The above code adds a validator called RegularExpressionValidator to app/validators/regular_expression_validator.rb. It then adds the validation to the Bear model on the field my_regex_field. With this, if you try and create a Bear with an invalid regular expression, an error will be thrown and the save will not complete.

Monday, March 16, 2015

undefined method `fa_icon` for #<#Class:...

If you're trying to use the Font-Awesome gem in your Rails engine, you may run into this "undefined method `fa_icon for #<#Class:.." error. Fortunately, there is a pretty simple fix.

Add

 include FontAwesome::Rails::IconHelper  

to

 engine_name/app/helpers/engine_name/application_helper.rb  

and the error should go away.

Thanks to Github for the solution.

Thursday, March 12, 2015

How to Kill an "open" Rails Server

If you've force-closed your Rails server instance for whatever reason (like a bug that froze up the server), you might run into issues when you try and restart it. For example, you might get the error "WARN TCPServer Error: Address already in use - bind(2) Exiting" What do you do?

Assuming that you're running on port 3000, find the PID of the process with

lsof -wni tcp:3000

and kill the process with

kill -9 PID

Monday, March 9, 2015

Testing with a Dummy Controller in a Rails Engine

If you have a controller in your dummy app (spec/dummy/app/controllers/dummy_controller.rb) for your Rails engine, you might need to access the list of routes within your spec code. You can do this, surprisingly, with Rails.application.routes.routes!

Thursday, March 5, 2015

Using Bundler in a Rake Task

If you want to use Bundler in a rake task to automate something like bundle install, you can't simply call bundle install in a system call. Fortunately, Bundler provides a method called Bundler.with_clean_env.

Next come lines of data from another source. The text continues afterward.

/-- A tile mover and a bulk channel whose next descriptor is each operation. -/
theorem witness_MoverOperations_next :
    (∀ ws ∈ [dsc 1 2 0 0 64 8, dsc 1 0 2 0 64 8, dsc 1 5 2 0 64 8, dsc 1 3 2 4096 64 8, gatherWords, scatterWords, sealWords, dsc 5 2 2 0 0 8],
      let s := { go job {} with tms := [(0, { q := [ws] })] }
      s.movHeld (.tile 0 0) = false ∧ s.movRun (.tile 0 0) = none ∧ s.movNext (.tile 0 0) = some (ws, 0)) ∧
    (let s := { withCmd job (cmdOf .running moveWords) with bulk := [(0, { cmd := some 1, addr := 0x1000, count := 1 })], hbm := writeBytes [] 0x1000 ((dsc 1 2 5 0 64 8).flatMap (fun (w : Word) => natLe 8 w.toNat)) }
     s.movHeld (.bulk 0) = false ∧ s.movRun (.bulk 0) = none ∧ s.movNext (.bulk 0) = some (dsc 1 2 5 0 64 8, 0x1000) ∧ s.fencedIn 0x1000 64 = false) := by decide +kernel
theorem witness_MoverOperations_checks :
    let s := { go ready {} with tms := [(0, { q := [] })] }
    let w := s.movWho (.tile 0 0)
    let u := s.movCounted (.tile 0 0)
    let bad := mdesc (dsc 5 2 2 0 0 8)
    let far := mdesc (dsc 1 0 0 0 0x3FFFF9 8)
    w.own = some 0 ∧ w.part = some 0 ∧ s.movReady w bad = true ∧ u.movFields w bad = false ∧ s.movReady w far = true ∧ u.movFields w far = true ∧ u.movCheck w far = false ∧ far.idxAddrs = [] ∧
    (∀ ws ∈ [dsc 1 2 0 0 0x3FFFF8 8, dsc 1 0 2 0 64 8, dsc 1 3 2 4096 64 8, gatherWords, scatterWords, sealWords],
      let d := mdesc ws
      s.movReady w d = true ∧ u.movFields w d = true ∧ u.movCheck w d = true ∧ u.anyFenced d.srcSpace d.srcAddrs = false ∧ u.anyFenced 2 (u.wordAddrs w d) = false ∧
      u.anyFenced (idxSpace d) d.idxAddrs = false ∧ eccBad (u.movHits w d []) = false) ∧
    eccBad (u.movHits w (mdesc (dsc 1 2 0 0 64 8)) [⟨.hbm 0, .uncorrectable⟩]) = true ∧ eccBad (eccOn [] true [(0x1000, 64)]) = false ∧ s.fencedIn 0x1000 64 = false ∧
    (mdesc gatherWords).srcAddrs = [] ∧ (mdesc sealWords).srcAddrs = [] ∧ (mdesc (dsc 1 2 0 0 0x3FFFF8 8)).srcAddrs = [0, 1, 2, 3, 4, 5, 6, 7] ∧ (mdesc (dsc 1 3 2 4096 64 8)).srcSpace = 3 ∧
    (let b := { withCmd ready (cmdOf .running moveWords) with bulk := [(0, { cmd := some 1, addr := 0x1000, count := 1 })] }
     let d := mdesc (dsc 1 5 2 0 64 8)
     b.movReady (b.movWho (.bulk 0)) d = true ∧ (b.movCounted (.bulk 0)).movFields (b.movWho (.bulk 0)) d = true ∧ (b.movCounted (.bulk 0)).movCheck (b.movWho (.bulk 0)) d = true ∧
     d.srcSpace = 5 ∧ d.srcAddrs ≠ []) ∧ (mdesc gatherWords).idxAddrs = [64, 65, 66, 67] ∧
    (∀ l ∈ [(mdesc (dsc 1 2 0 0 64 8)).srcAddrs, (mdesc scatterWords).srcAddrs, [64, 65, 66, 67]], ((l.map (· / 4096)).eraseDups) = [0]) := by decide +kernel
/-- A tile whose kept checksum is one more than its own does not verify. -/
theorem witness_MoverOperations_unsealed : let s := go ready {}
    ({ s with spadSum := [(0, tileSum s.spad 0 + 1)] } : State).movVerify ⟨some 0, some 0⟩ 0 [0] = false := by
  have h : (([0] : List Nat).map (· / 4096)).eraseDups = [0] := by decide +kernel
  have t : tilesOf (4096 * 0) 1 = [0] := by decide +kernel
  have e : ∀ x : Word, ¬ (x + 1 = x) := by intro x; bv_omega
  simp only [State.movVerify, h, List.all_cons, List.all_nil, Bool.and_true, Option.getD_some, State.spadVerify, t]
  simpa [spGet, spadSumKey] using e (tileSum (go ready {}).spad 0)
/-- Reads in flight within the bound: none, and 64 of a tile mover. -/
theorem witness_MoverReadsInFlight :
    let r : MovRun := { desc := dsc 1 3 2 0 0 64, isOver := false, loads := List.replicate 65 ⟨0, 64, none⟩, sent := 64 }
    ((r.loads.take r.sent).filter (fun p => p.data.isNone)).length ≤ 64 ∧ (State.movLoads (.tile 0 0) 0 r ready).1 = some r := by decide +kernel
/-- Reads of bytes 0 to 7 in tiles sealed as they stand verify, in HBM and in the mover's scratchpad. -/
theorem witness_MoverOperations_verify (s : State) : (sealed s).movVerify ⟨some 0, some 0⟩ 2 (List.range 8) = true ∧ (sealed s).movVerify ⟨some 0, some 0⟩ 0 (List.range 8) = true := by
  have h : ((List.range 8).map (· / 4096)).eraseDups = [0] := by decide +kernel
  simp only [State.movVerify, h, List.all_cons, List.all_nil, Bool.and_true]
  exact ⟨hbmVerify_sealed s 0 1 (by decide), spadVerify_sealed s 0 1 (by decide)⟩

/-- Each destination space, no fence, and each operation. -/
theorem witness_MoverTransfers :
    let s := go job {}
    (s.movWho (.tile 0 0)).own = some 0 ∧
    (∀ ds ∈ [0, 1, 2, 4, 5], let d := mdesc (dsc 1 2 ds 0 64 8)
      d.op = 1 ∧ d.srcSpace ≠ 3 ∧ d.srcSpace ≠ 5 ∧ d.dstSpace = ds ∧ d.conv = false ∧ ∀ a ∈ d.dstAddrs, s.fencedAt a = false) ∧
    (mdesc gatherWords).op = 2 ∧ (mdesc scatterWords).op = 3 ∧ (mdesc scatterWords).nop = 1 ∧ (mdesc scatterWords).srcSpace ≠ 3 ∧ (mdesc scatterWords).srcSpace ≠ 5 ∧
    (∀ a ∈ s.wordAddrs (s.movWho (.tile 0 0)) (mdesc scatterWords), s.fencedAt a = false) ∧ (mdesc sealWords).op = 4 := by decide +kernel

/-- A copy of eight bytes from HBM address 0 to scratchpad address 64 seals the tile it writes. -/
theorem test_mover_copy : ((({ go job {} with hbm := [(1, 9)] } : State).movFinish (.tile 0 0) { desc := dsc 1 2 0 0 64 8 } false).spad) = [(65, 9)] := by decide +kernel

theorem witness_MoverEnds :
    let r : MovRun := { desc := dsc 1 2 0 0 64 8 }
    let h : MovRun := { desc := dsc 1 5 0 0 64 8, isOver := false, loads := [⟨0, 64, none⟩, ⟨64, 64, none⟩], hostAt := some 0 }
    let s := { go job {} with tms := [(0, { q := [r.desc], run := some r })] }
    let b := { withCmd job (cmdOf .running moveWords) with bulk := [(0, { cmd := some 1, count := 1, run := some { r with bad := true } })], cad := 5 }
    let u := { s with tms := [(0, { q := [h.desc], run := some h })], now := 50000000 }
    let m := { withCmd job (cmdOf .started moveWords) with bulk := [(0, { cmd := some 1 })] }
    s.movRun (.tile 0 0) = some r ∧ r.isOver = true ∧ (mdesc r.desc).barrier = false ∧ (s.clu 0).waiters = [] ∧
    b.movRun (.bulk 0) = some { r with bad := true } ∧ u.movRun (.tile 0 0) = some h ∧ h.loads = [] ++ ⟨0, 64, none⟩ :: [⟨64, 64, none⟩] ∧ 50000000 + 0 ≤ u.now ∧
    (cmdOf .started moveWords).opc = 0x60 ∧ m.cmd? 1 = some (cmdOf .started moveWords) ∧ m.moveOk (cmdOf .started moveWords) = true ∧ (m.bulkCh 0).cmd = some 1 ∧
    (cmdOf .started (moveWords.take 3)).opc = 0x60 ∧ job.moveOk (cmdOf .started (moveWords.take 3)) = false ∧ (job.bulkCh 0).cmd ≠ some 1 ∧
    b.cmd? 1 = some (cmdOf .running moveWords) ∧ (cmdOf .running moveWords).deadline ≠ 0 ∧ (cmdOf .running moveWords).deadline ≤ b.cad ∧ (b.bulkCh 0).run ≠ none ∧ (job.bulkCh 0).run = none := by decide +kernel

/-! ### Solver and batch channels -/

/-- A parameter block at 0x1000, a schedule at 0x2000 and a matrix descriptor at 0x3000 of one equation; its other areas follow, the
report at 0xF000. Bytes 8 to 15 of the schedule hold `d`. -/
def solveMem (d : Nat) : Memory :=
  [(0x1000, [0x2000, 0x3000, 0x7000, 0x8000, 0, 0x9000, 0xA000, 0xF000, 0, 0, 0, 1, 0x101]), (0x2000, [0x148435342, d]), (0x2028, [2 ^ 32 + 1, 1, 1, 64, 64]), (0x2078, [256]),
   (0x3000, [0x4000, 0x5000, 0x6000, 1, 1]), (0x4000, [2 ^ 32]), (0x6000, [0x3FF0000000000000])].foldl (fun m p => writeBytes m p.1 (bytesOf p.2)) []
/-- Solver channel 0 enabled, with cluster 0 bound. -/
def solveJob (d : Nat) : State := { (job.setF F.SLV_CTRL_EN 1 0).setW .slv 0x40 1 0 with hbm := solveMem d }
def solveBlock : List Word := readWords (solveMem 0) 0x1000 16
def solveCmd (ph : CmdPhase) : Cmd := { cmdOf ph [2 ^ 56 * 0x50, 0, 5, 0x1000] with block := solveBlock }
def solving (d : Nat) (c : Cmd) (st : Nat) : State := (withCmd (solveJob d) c).setChan 0 { holder := some 1, stage := st }

/-- A solve whose checks pass, one with another digest, one of a channel that another partition holds, and one with no such schedule. -/
theorem witness_SolverCommands :
    let c := solveCmd .started
    let s := solving 0 c slvChecks
    let q := solveParams c.block
    let n := cmdOf .started [2 ^ 56 * 0x50]
    s.cmd? 1 = some c ∧ c.opc = 0x50 ∧ s.heldQueue c.queue = false ∧ s.partOfSlv 0 = some c.part ∧ (s.chan 0).holder = some 1 ∧ (s.chan 0).stage = slvChecks ∧
    s.solveCheck1 c = true ∧ s.solveCheck2 c = true ∧ s.solveCheck3 c = true ∧ c.block = s.copyBlock c ∧
    readBytes s.hbm (q.sched + 8) 16 = readBytes s.hbm (q.mat + 48) 16 ∧ readBytes (solveMem 1) (q.sched + 8) 16 ≠ readBytes (solveMem 1) (q.mat + 48) 16 ∧
    s.readFault [⟨.hbm 0x7000, .uncorrectable⟩] (s.solveReads q) = some .eccUe ∧
    (solving 0 n slvChecks).solveCheck2 n = false ∧ (s.setF F.PRT_SLV_SET_CHANNELS 0 0).partOfSlv 0 ≠ some c.part ∧
    c.isSolver = true ∧ c.deadline ≠ 0 ∧ c.deadline ≤ ({ s with cad := 5 } : State).cad ∧ c.isBatch = false ∧
    ((withCmd (solveJob 0) c).chan 0).holder = none ∧ (withCmd (solveJob 0) c).nextForChannel 0 = some c ∧
    (let d := cmdOf .started [2 ^ 56 * 0x51, 0, 0, 0x3000]
     d.opc = 0x51 ∧ isBatchCh 0 = false ∧ s.chanOk 0 0 = true ∧ s.matOk 0 0x3000 true = true) := by decide +kernel

/-- Reads in tiles sealed as they stand, of no fenced stack, meet no fault. -/
theorem readFault_sealed (s : State) (rs : List (Nat × Nat)) (hf : rs.any (fun r => s.fencedIn r.1 r.2) = false) (ha : ∀ r ∈ rs, r.1 + r.2 ≤ 65536) :
    (sealed s).readFault [] rs = none := by
  have f : rs.any (fun r => (sealed s).fencedIn r.1 r.2) = false := hf
  have v : rs.all (fun r => (sealed s).hbmVerify r.1 r.2) = true := by
    simp only [List.all_eq_true]; exact fun r hr => hbmVerify_sealed s r.1 r.2 (ha r hr)
  simp [State.readFault, f, v, eccOn, eccBad]
/-- The reads of a solve and of a DIGEST that hold their channel and meet no fault. -/
theorem witness_SolverCommands_reads :
    let c := solveCmd .started
    let s := sealed (solving 0 c slvChecks)
    s.takeIfNext 0 c = s ∧ s.readFault [] (s.solveReads (solveParams c.block)) = none ∧ s.readFault [] [(0x3000, 64), (0x4000, 8), (0x5000, 4)] = none := by
  refine ⟨?_, readFault_sealed _ _ (by decide +kernel) (by decide +kernel), readFault_sealed _ _ (by decide +kernel) (by decide +kernel)⟩
  have h : ((sealed (solving 0 (solveCmd .started) slvChecks)).chan 0).holder = some 1 := rfl
  simp [State.takeIfNext, h]

/-- One equation whose right side is zero: the solve has converged before its first iteration. -/
theorem witness_SolveEnds :
    let c := solveCmd .running
    let s0 := solving 0 c slvIterating
    let q := solveParams solveBlock
    let s := s0.setChan 0 { holder := some 1, stage := slvIterating, params := solveBlock, areas := s0.copyAreas (s0.solveRanges q none) }
    let k := s.chan 0
    let l := s.asLaunched k.areas
    let p : SolvePeers := ⟨[], [], [], [], none, none, []⟩
    k.holder = some 1 ∧ s.cmd? 1 = some c ∧ c.phase = .running ∧ k.stage = slvIterating ∧ s.heldQueue c.queue = false ∧ c.pastDeadline ({ s with cad := 4 } : State).cad = false ∧
    s.areasSame k.areas = true ∧ k.lateEarly = false ∧ k.multi = false ∧ (l.schedHdr q.sched).ranks = 1 ∧ s.launchWaits 0 = false ∧ c.digestAddr = 0 ∧
    eccBad (eccOn p.ecc true (l.solveReads q)) = false ∧ (l.warmCase q k.tau).2.1 = none ∧ (s.runSolve k p 0 false false).code = .conv := by decide +kernel

/-- One system of one equation, dense at 0x2000; and sparse, its schedule at 0x7000 and its pattern at 0x8000. -/
def denseBlock : List Nat := [0, 0x2000, 0, 0x3000, 0x4000, 0x5000, 0x6000, 64, 64, 64, 0, 2 ^ 48 + 2 ^ 32 + 1]
def sparseBlock : List Nat := [0x7000, 0x8000, 0x2000, 0x3000, 0x4000, 0x5000, 0x6000, 64, 64, 64, 0, 2 ^ 48 + 2 ^ 32 + 1]
def batchMem (blk : List Nat) (d : Nat) : Memory :=
  [(0x1000, blk), (0x2000, [0x3FF0000000000000]), (0x3000, [0x4000000000000000]), (0x7000, [0x248435342, d]), (0x7028, [2 ^ 32 + 1, 1]), (0x7078, [256]),
   (0x8000, [0x9000, 0xA000, 0, 1, 1]), (0x9000, [2 ^ 32])].foldl (fun m p => writeBytes m p.1 (bytesOf p.2)) []
/-- Batch channel 56 enabled and privileged, with cluster 0 bound. -/
def batchJob (blk : List Nat) (d : Nat) : State := { ((job.setF F.SLV_CTRL_EN 1 56).setF F.PRT_CLASS_RT_PRIV 1 0).setW .slv 0x40 1 56 with hbm := batchMem blk d }
def batchCmd (ph : CmdPhase) (opc : Nat) : Cmd :=
  { cmdOf ph [2 ^ 56 * opc + 2 ^ 48 * 56, 0, 5, 0x1000] with block := readWords (batchMem (if opc = 0x53 then sparseBlock else denseBlock) 0) 0x1000 16 }
def batching (blk : List Nat) (d : Nat) (c : Cmd) : State := (withCmd (batchJob blk d) c).setChan 56 { holder := some 1, stage := slvChecks }
def runOf (blk : List Nat) : BatchRun :=
  { id := 1, lead := 56, mask := 1, start := 0, params := readWords (batchMem blk 0) 0x1000 16, next := 1, slots := [(56, 0, 0)], free := [], ends := [], inDigest := [] }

Using that, you can do something like
 require 'bundler'  
 Bundler.with_clean_env  
  system 'bundle install'  
 end  
to run your task.

Monday, March 2, 2015

AssetFilteredError: Assets filtered out and will not be served

If you've decided to use the Teaspoon gem for running your JS tests, you may have encountered this error when trying to navigate to your test suite:
 Error: Sprockets::Rails::Helper::AssetFilteredError: Asset filtered out and will not be served:   
 add `Rails.application.config.assets.precompile += %w( teaspoon.css )` to `config/initializers/assets.rb` and restart your server  
Unfortunately, this is an issue with Teaspoon and newer (>4.0) versions of Rails. For some reason, the asset paths for Teaspoon are no longer included in the list of assets that are automatically precompiled. Therefore, you must add them to your config/initializers/assets.rb file like so:
 unless Rails.env.production?  
  Rails.application.config.assets.precompile += %w(  
   teaspoon.css  
   teaspoon-teaspoon.js  
   teaspoon-mocha.js  
   # other assets  
  )  
Note: I added a surrounding check for production. Since Teaspoon is a testing gem, you shouldn't be using it in production, nor should you need its assets. If you have assets in this file that you need for production, you can separately add them with another addition to Rails.application.config.assets.precompile.